[INSTRUCTIONS FOR THE TASK] Retype verbatim the lines of the listing, from the very first through the line with "R3 (00_scope.md). -/".

• • • •

-- ==== Sys2Proof/Machine/RegMap.lean ====
section
/-! DEFINITION. The package's registers: one constructor of `Reg` per register name of the spec, its
address (`Reg.key`), and the rows of its register table: field, bits, access code and reset value
(`Reg.fields`).  Where the spec says "from the vault", "from the store", "from the image", the model
starts from zero (log entry 4).  Registers seen through a window (CONV_*, CAL*) have a place of their own
per physical array, above the address space (log entry 5). -/

namespace Sys2Proof.Machine

/-- The two variants of R3. -/
inductive Variant where
  | zlp440
  | zlp240
  deriving DecidableEq, Repr

/-- The access codes of R15. -/
inductive Access where
  | rw | ro | w1c | w1s | rws | wo
  deriving DecidableEq, Repr

/-- A field of a register: its highest and lowest bit. -/
structure Fld where
  hi : Nat
  lo : Nat
  deriving DecidableEq, Repr

/-- One row of a register table. -/
structure FieldRow where
  name : String
  fld : Fld
  acc : Access
  reset : Nat
  deriving DecidableEq, Repr

/-- The registers of the package, named as the spec names them.  Index letters: `pf` physical facet,
`g` global region, `n` number within the block, `a` physical array, `sv` service, `c` logical core or
customer, `p` physical core or link port, `q` service port, `h` hub, `st` memory stack, `k` and `w` words. -/
inductive Reg where
  /-- R3 (00_scope.md). -/
  | PKG_VARIANT
  /-- R443 (14_control_cores_events.md). -/
  | FW_STAT
  /-- R443 (14_control_cores_events.md). -/
  | FW_UPDATE
  /-- R444 (14_control_cores_events.md). -/
  | CORE_MAP (c : Nat)
  /-- R445 (14_control_cores_events.md). -/
  | CORE_STAT (p : Nat)
  /-- R446 (14_control_cores_events.md). -/
  | CORE_HANDOVER
  /-- R576 (19_package_interfaces.md). -/
  | LOUPE_CTL
  /-- R576 (19_package_interfaces.md). -/
  | TIME_IN_STAMP
  /-- R36 (02_levels_time_arbitration.md). -/
  | REGION_CLK (g : Nat)
  /-- R52 (02_levels_time_arbitration.md). -/
  | REGION_ARB_POP (g : Nat)
  /-- R159 (06_calibration_refresh.md). -/
  | CAL_REGION_CTL (g : Nat)
  /-- R160 (06_calibration_refresh.md). -/
  | CAL_REGION_STAT (g : Nat)
  /-- R160 (06_calibration_refresh.md). -/
  | CAL_REGION_TLAST (g : Nat)
  /-- R161 (06_calibration_refresh.md). -/
  | REF_REGION_CTL (g : Nat)
  /-- R548 (18_thermal_power_plant.md). -/
  | REGION_THERM (g : Nat)
  /-- R463 (15_faults_spares.md). -/
  | MR_CTL (g : Nat)
  /-- R463 (15_faults_spares.md). -/
  | MR_STAT (g : Nat)
  /-- R463 (15_faults_spares.md). -/
  | MR_BUF (g : Nat)
  /-- R463 (15_faults_spares.md). -/
  | MR_CONF (g : Nat)
  /-- R101 (04_resident_arrays.md). -/
  | ARR_MAP (pf n : Nat)
  /-- R102 (04_resident_arrays.md). -/
  | ARR_STAT (pf n : Nat)
  /-- R103 (04_resident_arrays.md). -/
  | ARR_CTL (pf : Nat)
  /-- R104 (04_resident_arrays.md). -/
  | ARR_APCNT (pf k : Nat)
  /-- R105 (04_resident_arrays.md). -/
  | ARR_WIN_SEL (pf : Nat)
  /-- R106 (04_resident_arrays.md). -/
  | CONV_MAP (pf a n : Nat)
  /-- R107 (04_resident_arrays.md). -/
  | CONV_STAT (pf a n : Nat)
  /-- R128 (05_side_path.md). -/
  | CHK_WIN_SEL (pf : Nat)
  /-- R132 (05_side_path.md). -/
  | SP_STAT (pf : Nat)
  /-- R133 (05_side_path.md). -/
  | SP_ERR (pf : Nat)
  /-- R131 (05_side_path.md). -/
  | SP_ARR (pf n : Nat)
  /-- R130 (05_side_path.md). -/
  | GOLD_BASE (pf n : Nat)
  /-- R162 (06_calibration_refresh.md). -/
  | CONV_CAL (pf a n : Nat)
  /-- R163 (06_calibration_refresh.md). -/
  | CONV_SETLO (pf a n : Nat)
  /-- R163 (06_calibration_refresh.md). -/
  | CONV_SETHI (pf a n : Nat)
  /-- R164 (06_calibration_refresh.md). -/
  | ARR_CAL (pf n : Nat)
  /-- R164 (06_calibration_refresh.md). -/
  | ARR_CAL_TIME (pf n : Nat)
  /-- R165 (06_calibration_refresh.md). -/
  | ARR_MARGIN (pf n : Nat)
  /-- R165 (06_calibration_refresh.md). -/
  | ARR_WEAR (pf n : Nat)
  /-- R200 (07_facet_machine.md). -/
  | FAC_CTL (pf : Nat)
  /-- R201 (07_facet_machine.md). -/
  | FAC_STAT (pf : Nat)
  /-- R202 (07_facet_machine.md). -/
  | FAC_EXC (pf : Nat)
  /-- R203 (07_facet_machine.md). -/
  | FAC_BIND (pf : Nat)
  /-- R204 (07_facet_machine.md). -/
  | FAC_LOAD_SRC (pf : Nat)
  /-- R204 (07_facet_machine.md). -/
  | FAC_LOAD_CTL (pf : Nat)
  /-- R205 (07_facet_machine.md). -/
  | FAC_STALL (pf : Nat)
  /-- R205 (07_facet_machine.md). -/
  | FAC_ERR (pf : Nat)
  /-- R411 (13_weights_epochs.md). -/
  | FAC_EPOCH (pf : Nat)
  /-- R261 (09_tensor_vector_units.md). -/
  | ACC16_CTL (pf : Nat)
  /-- R262 (09_tensor_vector_units.md). -/
  | TEN_STAT (pf : Nat)
  /-- R263 (09_tensor_vector_units.md). -/
  | TEN_SHADOW (pf : Nat)
  /-- R264 (09_tensor_vector_units.md). -/
  | TEN_SIG_CTL (pf : Nat)
  /-- R286 (10_attention_cache.md). -/
  | ATT_STAT (pf : Nat)
  /-- R332 (11_prism_compression.md). -/
  | PRISM_STAT (pf : Nat)
  /-- R333 (11_prism_compression.md). -/
  | PRISM_ERR (pf : Nat)
  /-- R334 (11_prism_compression.md). -/
  | PRISM_LAST (pf : Nat)
  /-- R335 (11_prism_compression.md). -/
  | PRISM_TBL_VALID (pf k : Nat)
  /-- R74 (03_number_formats.md). -/
  | FMT_STAT (pf : Nat)
  /-- R384 (12_serving_engine.md). -/
  | RT_CTL
  /-- R384 (12_serving_engine.md). -/
  | RT_STAT
  /-- R384 (12_serving_engine.md). -/
  | RT_AREA
  /-- R385 (12_serving_engine.md). -/
  | SMP_STAT
  /-- R386 (12_serving_engine.md). -/
  | SVC_CFG (sv : Nat)
  /-- R386 (12_serving_engine.md). -/
  | SVC_DL (sv : Nat)
  /-- R386 (12_serving_engine.md). -/
  | SVC_LEN (sv : Nat)
  /-- R386 (12_serving_engine.md). -/
  | SVC_COST (sv : Nat)
  /-- R386 (12_serving_engine.md). -/
  | SVC_TOKS (sv : Nat)
  /-- R386 (12_serving_engine.md). -/
  | SVC_MISS (sv : Nat)
  /-- R386 (12_serving_engine.md). -/
  | SVC_CTL (sv : Nat)
  /-- R386 (12_serving_engine.md). -/
  | SVC_STAT (sv : Nat)
  /-- R387 (12_serving_engine.md). -/
  | SVCQ (sv : Nat)
  /-- R388 (12_serving_engine.md). -/
  | BUD_CFG (c : Nat)
  /-- R388 (12_serving_engine.md). -/
  | BUD_STAT (c : Nat)
  /-- R307 (10_attention_cache.md). -/
  | KV_POOL_BASE (sv : Nat)
  /-- R307 (10_attention_cache.md). -/
  | KV_POOL_DESC (sv : Nat)
  /-- R307 (10_attention_cache.md). -/
  | KV_POOL_CFG (sv : Nat)
  /-- R308 (10_attention_cache.md). -/
  | KV_POOL_STAT (sv : Nat)
  /-- R310 (10_attention_cache.md). -/
  | PFX_STAT
  /-- R309 (10_attention_cache.md). -/
  | KV_POOL_STRIDE (sv : Nat)
  /-- R273 (09_tensor_vector_units.md). -/
  | NW_CTL (sv : Nat)
  /-- R274 (09_tensor_vector_units.md). -/
  | NW_STAT (sv : Nat)
  /-- R311 (10_attention_cache.md). -/
  | KV_CODE (st sv w : Nat)
  /-- R336 (11_prism_compression.md). -/
  | PRISM_RANGE_BASE (st k : Nat)
  /-- R336 (11_prism_compression.md). -/
  | PRISM_RANGE_SLOTS (st k : Nat)
  /-- R337 (11_prism_compression.md). -/
  | PRISM_RANGE_STAT (st : Nat)
  /-- R408 (13_weights_epochs.md). -/
  | LD_CTL
  /-- R408 (13_weights_epochs.md). -/
  | LD_RING
  /-- R409 (13_weights_epochs.md). -/
  | LD_STAT
  /-- R410 (13_weights_epochs.md). -/
  | EP_CTL (sv : Nat)
  /-- R410 (13_weights_epochs.md). -/
  | EP_COST (sv : Nat)
  /-- R410 (13_weights_epochs.md). -/
  | EP_STAT (sv : Nat)
  /-- R412 (13_weights_epochs.md). -/
  | LF_MAP (n : Nat)
  /-- R431 (14_control_cores_events.md). -/
  | EV_SRC (n : Nat)
  /-- R431 (14_control_cores_events.md). -/
  | EV_PRIV (c n : Nat)
  /-- R432 (14_control_cores_events.md). -/
  | EV_MODE (c : Nat)
  /-- R432 (14_control_cores_events.md). -/
  | EV_CLAIM (c : Nat)
  /-- R432 (14_control_cores_events.md). -/
  | EV_CLAIMF (c : Nat)
  /-- R432 (14_control_cores_events.md). -/
  | EV_COMPLETE (c : Nat)
  /-- R432 (14_control_cores_events.md). -/
  | EV_RING (c : Nat)
  /-- R432 (14_control_cores_events.md). -/
  | EV_STAT (c : Nat)
  /-- R433 (14_control_cores_events.md). -/
  | EV_RAISE
  /-- R476 (15_faults_spares.md). -/
  | FLT_STAT
  /-- R471 (15_faults_spares.md). -/
  | FLT_INJ_SEL
  /-- R471 (15_faults_spares.md). -/
  | FLT_INJ_CTL
  /-- R476 (15_faults_spares.md). -/
  | FLT_CPER_RING
  /-- R476 (15_faults_spares.md). -/
  | FLT_EXPORT
  /-- R476 (15_faults_spares.md). -/
  | FLT_EXPORT_IP (k : Nat)
  /-- R476 (15_faults_spares.md). -/
  | VAULT_STAT
  /-- R500 (16_determinism_links.md). -/
  | LINK_CFG
  /-- R500 (16_determinism_links.md). -/
  | SYS_TIME
  /-- R500 (16_determinism_links.md). -/
  | TIME_STAT
  /-- R501 (16_determinism_links.md). -/
  | LINK_PORT_CTL (p : Nat)
  /-- R501 (16_determinism_links.md). -/
  | LINK_PORT_STAT (p : Nat)
  /-- R501 (16_determinism_links.md). -/
  | LINK_PORT_ERR (p : Nat)
  /-- R501 (16_determinism_links.md). -/
  | LINK_PORT_DELAY (p : Nat)
  /-- R502 (16_determinism_links.md). -/
  | LINK_ROUTE (n : Nat)
  /-- R503 (16_determinism_links.md). -/
  | BAR_CTL
  /-- R503 (16_determinism_links.md). -/
  | BAR_STAT
  /-- R503 (16_determinism_links.md). -/
  | BAR_T
  /-- R503 (16_determinism_links.md). -/
  | BAR_SVC
  /-- R524 (17_security.md). -/
  | SEC_STAT
  /-- R525 (17_security.md). -/
  | SEC_CMD
  /-- R525 (17_security.md). -/
  | SEC_CMD_SRC
  /-- R525 (17_security.md). -/
  | SEC_CMD_DST
  /-- R525 (17_security.md). -/
  | SEC_ATT_MASK
  /-- R525 (17_security.md). -/
  | SEC_NONCE (k : Nat)
  /-- R526 (17_security.md). -/
  | SEC_KEY_SEL
  /-- R526 (17_security.md). -/
  | SEC_KEY_DATA (k : Nat)
  /-- R527 (17_security.md). -/
  | SEC_ALARM (n : Nat)
  /-- R549 (18_thermal_power_plant.md). -/
  | THERM_CTL
  /-- R549 (18_thermal_power_plant.md). -/
  | PLANT_MODEL
  /-- R549 (18_thermal_power_plant.md). -/
  | PLANT_CTL
  /-- R549 (18_thermal_power_plant.md). -/
  | PLANT_IO
  /-- R549 (18_thermal_power_plant.md). -/
  | PLANT_STAT
  /-- R549 (18_thermal_power_plant.md). -/
  | PLANT_ERR
  /-- R549 (18_thermal_power_plant.md). -/
  | THERM_PKG (n : Nat)
  /-- R550 (18_thermal_power_plant.md). -/
  | PWR_CTL
  /-- R550 (18_thermal_power_plant.md). -/
  | PWR_STAT
  /-- R576 (19_package_interfaces.md). -/
  | PWR_SEQ
  /-- R550 (18_thermal_power_plant.md). -/
  | PWR_RAIL (n : Nat)
  /-- R573 (19_package_interfaces.md). -/
  | SPORT_CTL (q : Nat)
  /-- R573 (19_package_interfaces.md). -/
  | SPORT_STAT (q : Nat)
  /-- R573 (19_package_interfaces.md). -/
  | SPORT_ERR (q : Nat)
  /-- R573 (19_package_interfaces.md). -/
  | SPORT_MAC (q : Nat)
  /-- R573 (19_package_interfaces.md). -/
  | SPORT_GW (q : Nat)
  /-- R573 (19_package_interfaces.md). -/
  | SPORT_IP4 (q : Nat)
  /-- R573 (19_package_interfaces.md). -/
  | SPORT_IP6 (q k : Nat)
  /-- R574 (19_package_interfaces.md). -/
  | MGMT_CTL
  /-- R574 (19_package_interfaces.md). -/
  | MGMT_STAT
  /-- R574 (19_package_interfaces.md). -/
  | MGMT_MAC
  /-- R574 (19_package_interfaces.md). -/
  | NET_RX (k : Nat)
  /-- R574 (19_package_interfaces.md). -/
  | NET_TX (k : Nat)
  /-- R575 (19_package_interfaces.md). -/
  | PCIE_CTL (h : Nat)
  /-- R575 (19_package_interfaces.md). -/
  | PCIE_STAT (h : Nat)
  /-- R575 (19_package_interfaces.md). -/
  | PCIE_WIN (h : Nat)
  /-- R575 (19_package_interfaces.md). -/
  | PCIE_WINSZ (h : Nat)
  /-- R575 (19_package_interfaces.md). -/
  | PCIE_OB_ADDR (h : Nat)
  /-- R575 (19_package_interfaces.md). -/
  | PCIE_OB_CTL (h : Nat)
  /-- R575 (19_package_interfaces.md). -/
  | PCIE_OB_DATA (h : Nat)
  deriving DecidableEq, Repr

/-- The core that holds an LC at reset (R415): cores 0-7 hold LC 0-7, cores 10-17 LC 8-15; the mirror
cores 8, 9, 18 and 19 read 0x1F. -/
def coreResetLc (p : Nat) : Nat := if p ≤ 7 then p else if 10 ≤ p ∧ p ≤ 17 then p - 2 else 0x1F

/-- The arrays of a layer the variant lacks (R102). -/
def arrayAbsent (v : Variant) (n : Nat) : Bool := decide (v = .zlp240) && decide (66 ≤ n)

/-- ARR_STAT_n.state at reset (R102). -/
def arrStateReset (v : Variant) (n : Nat) : Nat :=
  if arrayAbsent v n then 0 else if n % 33 = 32 then 2 else 1

/-- ARR_MAP_n.phys at reset (R101); ARR_MAP_64 to ARR_MAP_127 read zero on ZLP-240. -/
def arrMapReset (v : Variant) (n : Nat) : Nat :=
  if v = .zlp240 ∧ 64 ≤ n then 0 else n / 32 * 33 + n % 32

/-- FAC_BIND.lf at reset (R6, R203): g * 16 + slot, and 0x3FF for the mirror slot. -/
def facLfReset (pf : Nat) : Nat :=
  if pf % 17 = 16 then 0x3FF else pf / 17 * 16 + pf % 17

/-- The default class of a security sensor (R519): A2 for sensors 0-8, 9 and 11, A1 for 10, A3 for 12. -/
def alarmClassReset (n : Nat) : Nat := if n = 10 then 1 else if n = 12 then 3 else 2

/-- The nominal voltage in mV and the current limit in A of a rail (R543): its set-point and limit at reset. -/
def railNominal (n : Nat) : Nat := [700, 700, 700, 700, 800, 1800, 750, 800, 1200, 1050, 700, 750].getD n 0
def railLimit (n : Nat) : Nat := [400, 400, 400, 400, 760, 100, 130, 260, 85, 190, 285, 4].getD n 0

• • • •

[EXERCISE RESULT]
-- ==== Sys2Proof/Machine/RegMap.lean ====
section
/-! DEFINITION. The package's registers: one constructor of `Reg` per register name of the spec, its
address (`Reg.key`), and the rows of its register table: field, bits, access code and reset value
(`Reg.fields`).  Where the spec says "from the vault", "from the store", "from the image", the model
starts from zero (log entry 4).  Registers seen through a window (CONV_*, CAL*) have a place of their own
per physical array, above the address space (log entry 5). -/

namespace Sys2Proof.Machine

/-- The two variants of R3. -/
inductive Variant where
  | zlp440
  | zlp240
  deriving DecidableEq, Repr

/-- The access codes of R15. -/
inductive Access where
  | rw | ro | w1c | w1s | rws | wo
  deriving DecidableEq, Repr

/-- A field of a register: its highest and lowest bit. -/
structure Fld where
  hi : Nat
  lo : Nat
  deriving DecidableEq, Repr

/-- One row of a register table. -/
structure FieldRow where
  name : String
  fld : Fld
  acc : Access
  reset : Nat
  deriving DecidableEq, Repr

/-- The registers of the package, named as the spec names them.  Index letters: `pf` physical facet,
`g` global region, `n` number within the block, `a` physical array, `sv` service, `c` logical core or
customer, `p` physical core or link port, `q` service port, `h` hub, `st` memory stack, `k` and `w` words. -/
inductive Reg where
  /-- R3 (00_scope.md). -/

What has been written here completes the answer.